PROBLEM TO SOLVE> An exact transcript is needed of the material below, beginning at the line that contains "does not depend" and continuing through its last line; nothing else should appear.
──────── GIVEN DATA ────────
-- ==== Sys2Proof/Certificates/Slice0/Obligations.lean ====
section
/-! DEFINITION. The statements for the provers: each formalises a numbered rule of spec/, or says that it is
derived. Every statement is about the machine, none about a program. -/

namespace Sys2Proof.Claims

open Sys2Proof.Machine

/-- The 29 assigned operation codes, as 30_encoding.md R51 lists them. -/
def assignedOpcodes : List Nat :=
  [0x01, 0x02, 0x03, 0x09, 0x0B, 0x0D, 0x0E, 0x10, 0x11, 0x12, 0x20, 0x21, 0x30, 0x31, 0x32, 0x33, 0x34, 0x35, 0x36]
    ++ [0x40, 0x41, 0x42, 0x43, 0x50, 0x51, 0x60, 0x61, 0x62, 0x63]

/-- `legal(word)` of R50, on the fields of R46 read from the word as a number. -/
def legalWord (c : Config) (w : BitVec 32) : Prop :=
  let opc := w.toNat % 256
  let idx := w.toNat / 256 % 16
  let tr := w.toNat / 4096 % 2
  let rsv := w.toNat / 8192
  opc ∈ assignedOpcodes ∧ rsv = 0 ∧
  (if opc = 0x12 then 1 ≤ idx ∧ idx ≤ 14
    else if opc = 0x36 ∨ opc = 0x43 then idx ≤ 14
    else idx = 0) ∧
  (tr = 0 ∨ ((opc = 0x50 ∨ opc = 0x51) ∧ c.instr = true)) ∧
  (opc ≠ 0x43 ∨ c.instr = true)

/-- Whether the padding check of a command fails: unpad of the payload for UNPAD, of the decrypted blocks for
ECBD (R136). -/
def paddingFails (i : Instr) (s : State) : Prop :=
  (i = .unpad ∧ unpadBytes s.input = none) ∨
  (i = .ecbd ∧ ∃ k, s.rk = some k ∧ unpadBytes (decryptBlocks s.input k) = none)

/-- The status of a command by the order of checks of 60_exceptions.md R133: the first check that fails gives
it. -/
def StatusByPrecedence (i : Instr) (s : State) (e : Status) : Prop :=
  (i.wf s.cfg = false → e = .illegalCommand) ∧
  (i.wf s.cfg = true → ¬s.fits → e = .invalidPayloadLength) ∧
  (i.wf s.cfg = true → s.fits → (payloadForm i).accepts s.input.length = false → e = wrongLengthStatus i) ∧
  (i.wf s.cfg = true → s.fits → (payloadForm i).accepts s.input.length = true →
    (readsKeys i = true → s.rkv = false → e = .noKey) ∧
    ((readsKeys i = false ∨ s.rkv = true) →
      (readsStepState i = true → s.stv = false → e = .noState) ∧
      ((readsStepState i = false ∨ s.stv = true) →
        (paddingFails i s → e = .invalidPadding) ∧ (¬paddingFails i s → e = .ok))))

/-- The affine map of the S-box construction the spec names at 42_constants.md R72, with constant 0x63: the xor
of a byte and its four left rotations by 1 to 4 places, and 0x63. -/
def affineMap (b : Byte) : Byte :=
  b ^^^ b.rotateLeft 1 ^^^ b.rotateLeft 2 ^^^ b.rotateLeft 3 ^^^ b.rotateLeft 4 ^^^ 0x63

/-- `n` bytes from a number written in hex, the first byte most significant. -/
def bytesOfNumber (n v : Nat) : Payload := (List.range n).map fun i => BitVec.ofNat 8 (v >>> (8 * (n - 1 - i)))

end Sys2Proof.Claims

open Sys2Proof Sys2Proof.Machine Sys2Proof.Claims

/-! ### Command words -/

/-- Decoding the encoding of a legal command gives it back, for every command at every value of IDX and TR that
the parameters allow. -/
def Obligations.DecodeOfEncodeIsIdentity : Prop :=
  ∀ (c : Config) (i : Instr), i.wf c = true → decode c (encode i) = .ok i

/-- A word that decodes is the encoding of what it decodes to, and what it decodes to is legal: every word has
one meaning. -/
def Obligations.EncodeOfDecodeIsIdentity : Prop :=
  ∀ (c : Config) (w : BitVec 32) (i : Instr), decode c w = .ok i → encode i = w ∧ i.wf c = true

/-- R50: a word is decoded exactly when it is legal, and a command with an illegal word ends with
ILLEGAL_COMMAND before any other check, whatever its payload and the state. -/
def Obligations.DecodeCheckIsLegalWord : Prop :=
  (∀ (c : Config) (w : BitVec 32), (∃ i, decode c w = .ok i) ↔ legalWord c w) ∧
  ∀ (s : State) (r : Request) (rest : List HostEvent), s.inbox = .command r :: rest → ¬legalWord s.cfg r.word →
    step s = .next (({ s with inbox := rest } : State).raise .illegalCommand)

/-- Words the spec writes out decode as it says: the five words of R59; of the table of 95_test_vectors.md 2.1 the
words 0x00000001, 0x00000112, 0x00001051, 0x00000243 and 0x00000000 (R51, R53), and with INSTR false 0x00000243 and
0x00001050; and 0x00000063, ECBD, of 95_test_vectors.md 2.9 (R51). -/
def Obligations.SpecWordsDecode : Prop :=
  decode Config.default 0x00000336 = .ok (.addrk 3) ∧
  decode Config.default 0x00000F36 = .error .indexOutOfRange ∧
  decode Config.default 0x00001036 = .error .traceNotAllowed ∧
  decode Config.default 0x00000012 = .error .indexOutOfRange ∧
  decode Config.default 0x00002050 = .error .reservedBits ∧
  decode Config.default 0x00000001 = .ok .gfmul ∧
  decode Config.default 0x00000112 = .ok (.rcon 1) ∧
  decode Config.default 0x00001051 = .ok (.decb true) ∧
  decode Config.default 0x00000243 = .ok (.rdrk 2) ∧
  decode Config.default 0x00000063 = .ok .ecbd ∧
  decode Config.default 0x00000000 = .error .unassignedOpcode ∧
  decode ⟨none, false⟩ 0x00000243 = .error .noInstrumentation ∧
  decode ⟨none, false⟩ 0x00001050 = .error .traceNotAllowed

/-- R57 and R58: lines of assembler stand for the words the spec gives them, and the pseudo-instructions for
their fixed sequences. -/
def Obligations.AssemblerLinesGiveSpecWords : Prop :=
  assembleLine "ADDRK #14" = some [⟨0x00000E36, []⟩] ∧
  assembleLine "RCON #7" = some [⟨0x00000712, []⟩] ∧
  assembleLine "ENCB.T 00112233445566778899aabbccddeeff"
    = some [⟨0x00001050, bytesOfNumber 16 0x00112233445566778899aabbccddeeff⟩] ∧
  assembleLine "GFMUL 57 83" = some [⟨0x00000001, [0x57, 0x83]⟩] ∧
  assembleLine "ROUND #3" = some [⟨0x30, []⟩, ⟨0x32, []⟩, ⟨0x34, []⟩, ⟨0x336, []⟩] ∧
  assembleLine "FINAL" = some [⟨0x30, []⟩, ⟨0x32, []⟩, ⟨0xE36, []⟩] ∧
  assembleLine "IROUND #13" = some [⟨0x33, []⟩, ⟨0x31, []⟩, ⟨0xD36, []⟩, ⟨0x35, []⟩] ∧
  assembleLine "IFINAL" = some [⟨0x33, []⟩, ⟨0x31, []⟩, ⟨0x36, []⟩]

/-! ### Steps, reset and status -/

/-- A step runs the decoded command: with a legal word next in the host's stream, the step is `exec` of its
command on the state that holds its payload and the rest of the stream. -/
def Obligations.StepRunsDecodedCommand : Prop :=
  ∀ (s : State) (r : Request) (rest : List HostEvent) (i : Instr), s.inbox = .command r :: rest →
    decode s.cfg r.word = .ok i → step s = exec i { s with inbox := rest, input := r.payload }

/-- R152, R149: with nothing submitted the core waits and holds every register. The idle step is the model's
(log entry 4). -/
def Obligations.IdleCoreHoldsState : Prop := ∀ s : State, s.inbox = [] → step s = .next s

/-- R151: reset sets RKV and STV to 0 and leaves RK and ST unset; a command in progress delivers no response
and none of its writes. The next state is given whole, so the statement also says that the parameters, the rest of
the host's stream and the delivered responses stay as they are and that the payload in progress is dropped: that
clause is the model's choice, log entry 6 (DESIGN CHOICE), and not in R151. -/
def Obligations.ResetEventClearsRegisters : Prop :=
  ∀ (s : State) (e : HostEvent) (rest : List HostEvent), s.inbox = e :: rest →
    (e = .reset ∨ ∃ r, e = .resetDuring r) →
    step s = .next { s with inbox := rest, input := [], rk := none, rkv := false, st := none, stv := false }

/-- R29: the registers after reset. -/
def Obligations.ResetStateRegisters : Prop :=
  State.reset.rkv = false ∧ State.reset.rk = none ∧ State.reset.stv = false ∧ State.reset.st = none

/-- No step stops. For commands this is R158 and the sentence of 93_implementation_defined.md section 1 that no
behaviour of this spec is stuck, from which the model infers that no step faults or is refused (log entry 12, DEDUCED).
The state whose stream is empty has a next state by the model's choice of the idle step (log entry 4, DESIGN CHOICE),
and a reset event is one step by log entry 6 (DESIGN CHOICE). -/
def Obligations.EveryStepAnswersNext : Prop :=
  (∀ s : State, ∃ t, step s = .next t) ∧ ∀ (i : Instr) (s : State), ∃ t, exec i s = .next t

/-- R130, R132: a command ends with exactly one response, whose status code is in 0..7; with a status other than
OK the output and the trace are empty and RK, RKV, ST and STV keep their values. -/
def Obligations.FailedCommandChangesNothing : Prop :=
  ∀ (s : State) (r : Request) (rest : List HostEvent), s.inbox = .command r :: rest →
    ∃ (a : Response) (t : State), step s = .next t ∧ t.outbox = s.outbox ++ [a] ∧ t.inbox = rest ∧ t.cfg = s.cfg ∧
      a.status.code.toNat ≤ 7 ∧
      (a.status ≠ .ok → a.out = [] ∧ a.trace = [] ∧ t.rk = s.rk ∧ t.rkv = s.rkv ∧ t.st = s.st ∧ t.stv = s.stv)

/-- R131: the numeric values of the status codes. -/
def Obligations.StatusCodeValues : Prop :=
  Status.ok.code = 0 ∧ Status.invalidKeyLength.code = 1 ∧ Status.invalidBlockLength.code = 2 ∧
  Status.invalidPadding.code = 3 ∧ Status.illegalCommand.code = 4 ∧ Status.invalidPayloadLength.code = 5 ∧
  Status.noKey.code = 6 ∧ Status.noState.code = 7

/-- R133: the first check that fails gives the status of a command, in the order decode check, MAX_MSG_BYTES,
payload length, NO_KEY, NO_STATE, padding. -/
def Obligations.StatusFollowsPrecedence : Prop :=
  ∀ (i : Instr) (s : State), RegistersValid s →
    ∃ (a : Response) (t : State), exec i s = .next t ∧ t.outbox = s.outbox ++ [a] ∧ StatusByPrecedence i s a.status

/-! ### Invariants and frames -/

/-- The registers after reset meet the invariant. -/
def Obligations.RegistersValidAtReset : Prop := RegistersValid State.reset ∧ BetweenCommands State.reset

/-- R24, R25, R27: every step keeps RKV = 1 exactly when RK holds a complete expansion of a key, and STV = 1
exactly when ST holds a value; between commands no payload is held. -/
def Obligations.StepKeepsRegistersValid : Prop :=
  ∀ s t : State, RegistersValid s → BetweenCommands s → step s = .next t → RegistersValid t ∧ BetweenCommands t

/-- R45, R113, R114: every step keeps the delivered responses well-shaped: nothing with a status other than OK,
and a trace of no entry or of 56. -/
def Obligations.StepKeepsResponsesValid : Prop :=
  ∀ s t : State, (∀ a ∈ s.outbox, ResponseValid a) → step s = .next t → ∀ a ∈ t.outbox, ResponseValid a

/-- The frame of every command (R22): RK and RKV are written by SETKEY only, STV by LDST only, ST by LDST and the
transformation commands only; the parameters, the host's stream and the earlier responses are unchanged. -/
def Obligations.RegistersWrittenOnlyByTheirCommands : Prop :=
  ∀ (i : Instr) (s t : State), exec i s = .next t →
    (i ≠ .setkey → t.rk = s.rk ∧ t.rkv = s.rkv) ∧
    (i ∉ [.ldst, .subb, .isubb, .shr, .ishr, .mixc, .imixc] → (∀ idx, i ≠ .addrk idx) → t.st = s.st) ∧
    (i ≠ .ldst → t.stv = s.stv) ∧
    t.cfg = s.cfg ∧ t.inbox = s.inbox ∧ t.input = [] ∧ ∃ a, t.outbox = s.outbox ++ [a]

/-- R40: a command that writes no register leaves every register unchanged, and issued twice with the same
payload gives the same response twice; SETKEY issued twice with the same key leaves the same registers. -/
def Obligations.NonWritingCommandsIdempotent : Prop :=
  (∀ (i : Instr) (s : State), i ≠ .setkey → writesStepState i = false →
    ∃ a, exec i s = .next (s.respond a) ∧
      exec i ((s.respond a).accept s.input) = .next (((s.respond a).accept s.input).respond a)) ∧
  ∀ (s t : State), exec .setkey s = .next t →
    ∃ u, exec .setkey (t.accept s.input) = .next u ∧ u.rk = t.rk ∧ u.rkv = t.rkv ∧ u.st = t.st ∧ u.stv = t.stv

/-- R130, R41: no later command reads an earlier status, and none sees a later event: the outcome of a command
does not depend on the responses already delivered nor on what the host does next. -/
def Obligations.OutcomeIndependentOfHostStream : Prop :=
  ∀ (i : Instr) (s : State) (q : List HostEvent) (o : List Response),
    ∃ (a : Response) (t : State), exec i s = .next t ∧ t.outbox = s.outbox ++ [a] ∧
      exec i { s with inbox := q, outbox := o } = .next { t with inbox := q, outbox := o ++ [a] }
────────
EXERCISE RESULT>
does not depend on the responses already delivered nor on what the host does next. -/
def Obligations.OutcomeIndependentOfHostStream : Prop :=
  ∀ (i : Instr) (s : State) (q : List HostEvent) (o : List Response),
    ∃ (a : Response) (t : State), exec i s = .next t ∧ t.outbox = s.outbox ++ [a] ∧
      exec i { s with inbox := q, outbox := o } = .next { t with inbox := q, outbox := o ++ [a] }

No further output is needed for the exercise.